■ RECORD EXTRACTS
───

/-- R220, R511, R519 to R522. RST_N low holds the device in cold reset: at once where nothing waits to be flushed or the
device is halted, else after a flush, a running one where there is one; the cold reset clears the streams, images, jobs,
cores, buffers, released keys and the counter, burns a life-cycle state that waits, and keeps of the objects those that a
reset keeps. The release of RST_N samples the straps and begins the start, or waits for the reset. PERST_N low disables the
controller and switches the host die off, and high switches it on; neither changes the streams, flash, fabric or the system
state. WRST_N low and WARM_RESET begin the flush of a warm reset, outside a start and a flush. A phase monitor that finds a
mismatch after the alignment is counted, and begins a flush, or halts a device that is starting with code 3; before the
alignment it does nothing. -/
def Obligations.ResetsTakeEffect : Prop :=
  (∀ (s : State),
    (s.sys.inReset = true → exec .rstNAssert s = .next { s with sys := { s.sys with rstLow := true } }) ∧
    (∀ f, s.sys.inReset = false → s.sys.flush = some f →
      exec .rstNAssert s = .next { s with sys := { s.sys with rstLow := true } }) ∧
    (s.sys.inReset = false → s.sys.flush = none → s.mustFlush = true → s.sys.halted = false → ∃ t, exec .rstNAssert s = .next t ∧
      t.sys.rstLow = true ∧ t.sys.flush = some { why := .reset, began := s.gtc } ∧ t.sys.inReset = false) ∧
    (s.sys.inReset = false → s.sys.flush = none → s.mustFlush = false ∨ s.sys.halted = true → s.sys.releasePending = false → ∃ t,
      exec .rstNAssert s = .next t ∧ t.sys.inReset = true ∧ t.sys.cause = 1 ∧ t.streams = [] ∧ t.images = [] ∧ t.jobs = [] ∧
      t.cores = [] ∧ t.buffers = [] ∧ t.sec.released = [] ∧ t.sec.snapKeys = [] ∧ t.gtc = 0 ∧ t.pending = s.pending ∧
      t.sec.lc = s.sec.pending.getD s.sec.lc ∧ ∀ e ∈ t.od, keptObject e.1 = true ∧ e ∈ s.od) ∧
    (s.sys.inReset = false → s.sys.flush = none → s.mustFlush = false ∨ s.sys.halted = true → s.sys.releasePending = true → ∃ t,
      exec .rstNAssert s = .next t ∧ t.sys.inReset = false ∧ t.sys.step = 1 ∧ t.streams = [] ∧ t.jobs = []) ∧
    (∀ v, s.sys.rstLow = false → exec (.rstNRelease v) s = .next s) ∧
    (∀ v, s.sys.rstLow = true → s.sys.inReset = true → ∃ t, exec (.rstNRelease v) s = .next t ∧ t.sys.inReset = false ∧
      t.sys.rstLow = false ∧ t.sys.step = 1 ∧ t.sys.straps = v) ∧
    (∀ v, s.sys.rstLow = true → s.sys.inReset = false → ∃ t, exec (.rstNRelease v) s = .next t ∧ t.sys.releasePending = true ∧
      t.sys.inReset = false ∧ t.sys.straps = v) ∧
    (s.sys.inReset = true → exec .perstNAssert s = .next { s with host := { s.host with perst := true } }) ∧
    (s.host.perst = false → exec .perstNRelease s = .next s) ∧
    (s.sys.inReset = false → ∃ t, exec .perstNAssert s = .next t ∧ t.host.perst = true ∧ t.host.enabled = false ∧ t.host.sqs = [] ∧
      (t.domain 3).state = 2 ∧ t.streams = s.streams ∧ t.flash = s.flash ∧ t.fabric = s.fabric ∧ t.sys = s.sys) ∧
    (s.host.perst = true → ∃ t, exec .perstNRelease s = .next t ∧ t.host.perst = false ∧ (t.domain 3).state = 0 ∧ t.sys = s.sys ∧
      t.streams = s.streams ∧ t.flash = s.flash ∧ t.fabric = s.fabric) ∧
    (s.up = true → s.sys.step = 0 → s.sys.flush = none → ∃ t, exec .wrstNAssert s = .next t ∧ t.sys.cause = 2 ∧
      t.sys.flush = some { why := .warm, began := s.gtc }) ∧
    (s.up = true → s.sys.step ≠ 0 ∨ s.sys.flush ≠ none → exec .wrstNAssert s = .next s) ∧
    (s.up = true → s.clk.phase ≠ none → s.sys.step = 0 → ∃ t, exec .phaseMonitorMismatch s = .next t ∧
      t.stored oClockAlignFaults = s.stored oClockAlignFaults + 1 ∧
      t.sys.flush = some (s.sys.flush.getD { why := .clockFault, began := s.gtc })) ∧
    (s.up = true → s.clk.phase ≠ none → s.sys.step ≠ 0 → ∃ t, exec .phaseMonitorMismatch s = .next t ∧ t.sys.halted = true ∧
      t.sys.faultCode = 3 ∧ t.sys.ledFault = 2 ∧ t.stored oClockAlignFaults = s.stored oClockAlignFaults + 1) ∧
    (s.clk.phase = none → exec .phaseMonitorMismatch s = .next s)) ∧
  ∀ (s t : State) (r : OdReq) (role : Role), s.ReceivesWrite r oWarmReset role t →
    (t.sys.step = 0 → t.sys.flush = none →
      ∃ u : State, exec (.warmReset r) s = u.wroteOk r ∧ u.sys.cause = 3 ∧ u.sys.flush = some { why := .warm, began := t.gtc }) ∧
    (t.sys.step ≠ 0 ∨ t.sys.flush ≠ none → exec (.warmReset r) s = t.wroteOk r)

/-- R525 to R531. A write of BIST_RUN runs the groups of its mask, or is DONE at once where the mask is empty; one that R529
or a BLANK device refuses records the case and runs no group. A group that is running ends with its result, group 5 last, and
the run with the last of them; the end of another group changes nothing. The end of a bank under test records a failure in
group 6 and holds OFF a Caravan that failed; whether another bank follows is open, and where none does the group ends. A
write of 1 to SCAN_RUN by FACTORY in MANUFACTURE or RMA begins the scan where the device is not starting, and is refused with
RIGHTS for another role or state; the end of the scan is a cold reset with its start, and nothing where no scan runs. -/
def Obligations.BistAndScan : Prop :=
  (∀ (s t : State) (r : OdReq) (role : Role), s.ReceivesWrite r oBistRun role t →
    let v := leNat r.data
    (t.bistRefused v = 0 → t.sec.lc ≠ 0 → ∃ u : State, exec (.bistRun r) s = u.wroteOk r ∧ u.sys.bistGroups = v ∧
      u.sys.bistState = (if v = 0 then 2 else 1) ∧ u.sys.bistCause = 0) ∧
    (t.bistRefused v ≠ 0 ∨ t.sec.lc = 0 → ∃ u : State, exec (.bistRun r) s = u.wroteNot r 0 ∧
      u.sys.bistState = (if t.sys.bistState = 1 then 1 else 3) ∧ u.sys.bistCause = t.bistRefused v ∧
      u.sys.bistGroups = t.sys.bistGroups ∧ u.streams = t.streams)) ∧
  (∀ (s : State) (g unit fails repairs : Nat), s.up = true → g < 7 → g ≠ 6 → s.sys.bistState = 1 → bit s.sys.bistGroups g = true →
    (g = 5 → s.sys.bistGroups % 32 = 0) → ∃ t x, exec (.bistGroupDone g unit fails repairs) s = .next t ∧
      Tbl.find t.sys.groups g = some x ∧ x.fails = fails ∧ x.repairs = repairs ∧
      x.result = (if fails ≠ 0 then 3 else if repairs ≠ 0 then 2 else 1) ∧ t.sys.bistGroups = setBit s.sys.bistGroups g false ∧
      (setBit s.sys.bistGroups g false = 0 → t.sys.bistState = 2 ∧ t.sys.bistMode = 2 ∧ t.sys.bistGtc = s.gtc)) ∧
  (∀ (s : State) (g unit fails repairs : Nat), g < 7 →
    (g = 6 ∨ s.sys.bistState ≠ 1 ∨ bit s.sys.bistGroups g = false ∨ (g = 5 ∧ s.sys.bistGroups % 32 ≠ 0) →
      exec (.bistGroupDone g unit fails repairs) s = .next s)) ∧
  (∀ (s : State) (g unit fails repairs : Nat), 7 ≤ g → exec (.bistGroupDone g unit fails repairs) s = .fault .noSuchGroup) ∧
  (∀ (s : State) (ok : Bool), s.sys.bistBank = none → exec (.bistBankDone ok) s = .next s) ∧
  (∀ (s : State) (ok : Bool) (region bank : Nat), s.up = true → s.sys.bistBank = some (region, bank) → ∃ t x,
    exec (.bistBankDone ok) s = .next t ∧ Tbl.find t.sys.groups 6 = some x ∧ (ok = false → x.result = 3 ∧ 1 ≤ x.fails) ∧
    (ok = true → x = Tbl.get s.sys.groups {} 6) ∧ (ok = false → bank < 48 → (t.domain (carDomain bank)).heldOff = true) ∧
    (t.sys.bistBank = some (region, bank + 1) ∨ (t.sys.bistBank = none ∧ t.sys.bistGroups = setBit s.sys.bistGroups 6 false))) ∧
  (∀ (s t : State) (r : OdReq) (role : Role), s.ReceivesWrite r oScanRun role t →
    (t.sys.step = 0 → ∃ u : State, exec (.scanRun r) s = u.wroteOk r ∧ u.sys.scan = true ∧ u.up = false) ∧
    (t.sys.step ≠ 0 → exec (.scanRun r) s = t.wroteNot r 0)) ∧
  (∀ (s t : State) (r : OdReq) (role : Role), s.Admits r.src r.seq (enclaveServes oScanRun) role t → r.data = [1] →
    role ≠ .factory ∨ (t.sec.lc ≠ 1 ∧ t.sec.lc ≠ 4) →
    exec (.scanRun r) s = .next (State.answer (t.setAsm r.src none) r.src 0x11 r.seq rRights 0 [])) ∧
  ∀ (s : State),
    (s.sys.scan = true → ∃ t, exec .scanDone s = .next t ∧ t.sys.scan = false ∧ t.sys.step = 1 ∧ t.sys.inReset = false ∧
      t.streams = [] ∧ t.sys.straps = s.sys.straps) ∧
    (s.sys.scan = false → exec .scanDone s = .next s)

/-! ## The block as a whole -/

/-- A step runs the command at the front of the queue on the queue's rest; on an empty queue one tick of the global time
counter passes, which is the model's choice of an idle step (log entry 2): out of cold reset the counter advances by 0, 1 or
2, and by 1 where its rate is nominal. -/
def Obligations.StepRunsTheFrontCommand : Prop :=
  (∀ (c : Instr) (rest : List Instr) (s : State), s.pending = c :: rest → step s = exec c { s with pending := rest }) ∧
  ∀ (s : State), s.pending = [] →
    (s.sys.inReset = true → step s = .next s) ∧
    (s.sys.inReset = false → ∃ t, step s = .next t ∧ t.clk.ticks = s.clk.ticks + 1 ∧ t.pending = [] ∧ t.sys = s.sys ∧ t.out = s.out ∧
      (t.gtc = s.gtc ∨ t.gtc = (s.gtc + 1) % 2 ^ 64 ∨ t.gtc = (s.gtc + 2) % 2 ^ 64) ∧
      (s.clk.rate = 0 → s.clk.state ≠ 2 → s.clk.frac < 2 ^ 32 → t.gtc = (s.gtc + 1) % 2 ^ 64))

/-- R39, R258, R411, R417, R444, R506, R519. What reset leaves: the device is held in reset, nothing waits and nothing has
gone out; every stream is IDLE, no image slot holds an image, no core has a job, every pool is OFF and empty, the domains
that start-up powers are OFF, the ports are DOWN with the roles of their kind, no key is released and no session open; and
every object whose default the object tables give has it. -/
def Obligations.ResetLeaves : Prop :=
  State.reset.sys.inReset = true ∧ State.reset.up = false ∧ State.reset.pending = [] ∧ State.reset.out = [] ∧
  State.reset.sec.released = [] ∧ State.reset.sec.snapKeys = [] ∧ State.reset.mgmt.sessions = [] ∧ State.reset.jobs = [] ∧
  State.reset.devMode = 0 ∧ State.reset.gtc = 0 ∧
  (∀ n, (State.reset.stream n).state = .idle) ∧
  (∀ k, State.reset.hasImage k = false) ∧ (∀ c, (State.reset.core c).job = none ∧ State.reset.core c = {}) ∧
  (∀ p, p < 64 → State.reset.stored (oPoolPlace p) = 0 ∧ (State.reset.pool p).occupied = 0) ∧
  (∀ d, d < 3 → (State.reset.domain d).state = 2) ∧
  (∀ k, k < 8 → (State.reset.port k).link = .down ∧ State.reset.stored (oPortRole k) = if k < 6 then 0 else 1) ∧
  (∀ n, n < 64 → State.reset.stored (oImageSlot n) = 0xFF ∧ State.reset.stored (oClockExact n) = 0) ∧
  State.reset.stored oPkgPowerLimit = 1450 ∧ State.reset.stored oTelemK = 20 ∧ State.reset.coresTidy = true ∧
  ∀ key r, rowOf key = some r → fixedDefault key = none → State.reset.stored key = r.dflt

───

■ PROMPT
Write out a verbatim copy of the data, beginning with its first line and ending with the line that contains "t.sec.lc = s.sec.pending.getD".

■ COMPLETED TASK
/-- R220, R511, R519 to R522. RST_N low holds the device in cold reset: at once where nothing waits to be flushed or the
device is halted, else after a flush, a running one where there is one; the cold reset clears the streams, images, jobs,
cores, buffers, released keys and the counter, burns a life-cycle state that waits, and keeps of the objects those that a
reset keeps. The release of RST_N samples the straps and begins the start, or waits for the reset. PERST_N low disables the
controller and switches the host die off, and high switches it on; neither changes the streams, flash, fabric or the system
state. WRST_N low and WARM_RESET begin the flush of a warm reset, outside a start and a flush. A phase monitor that finds a
mismatch after the alignment is counted, and begins a flush, or halts a device that is starting with code 3; before the
alignment it does nothing. -/
def Obligations.ResetsTakeEffect : Prop :=
  (∀ (s : State),
    (s.sys.inReset = true → exec .rstNAssert s = .next { s with sys := { s.sys with rstLow := true } }) ∧
    (∀ f, s.sys.inReset = false → s.sys.flush = some f →
      exec .rstNAssert s = .next { s with sys := { s.sys with rstLow := true } }) ∧
    (s.sys.inReset = false → s.sys.flush = none → s.mustFlush = true → s.sys.halted = false → ∃ t, exec .rstNAssert s = .next t ∧
      t.sys.rstLow = true ∧ t.sys.flush = some { why := .reset, began := s.gtc } ∧ t.sys.inReset = false) ∧
    (s.sys.inReset = false → s.sys.flush = none → s.mustFlush = false ∨ s.sys.halted = true → s.sys.releasePending = false → ∃ t,
      exec .rstNAssert s = .next t ∧ t.sys.inReset = true ∧ t.sys.cause = 1 ∧ t.streams = [] ∧ t.images = [] ∧ t.jobs = [] ∧
      t.cores = [] ∧ t.buffers = [] ∧ t.sec.released = [] ∧ t.sec.snapKeys = [] ∧ t.gtc = 0 ∧ t.pending = s.pending ∧
      t.sec.lc = s.sec.pending.getD s.sec.lc ∧ ∀ e ∈ t.od, keptObject e.1 = true ∧ e ∈ s.od) ∧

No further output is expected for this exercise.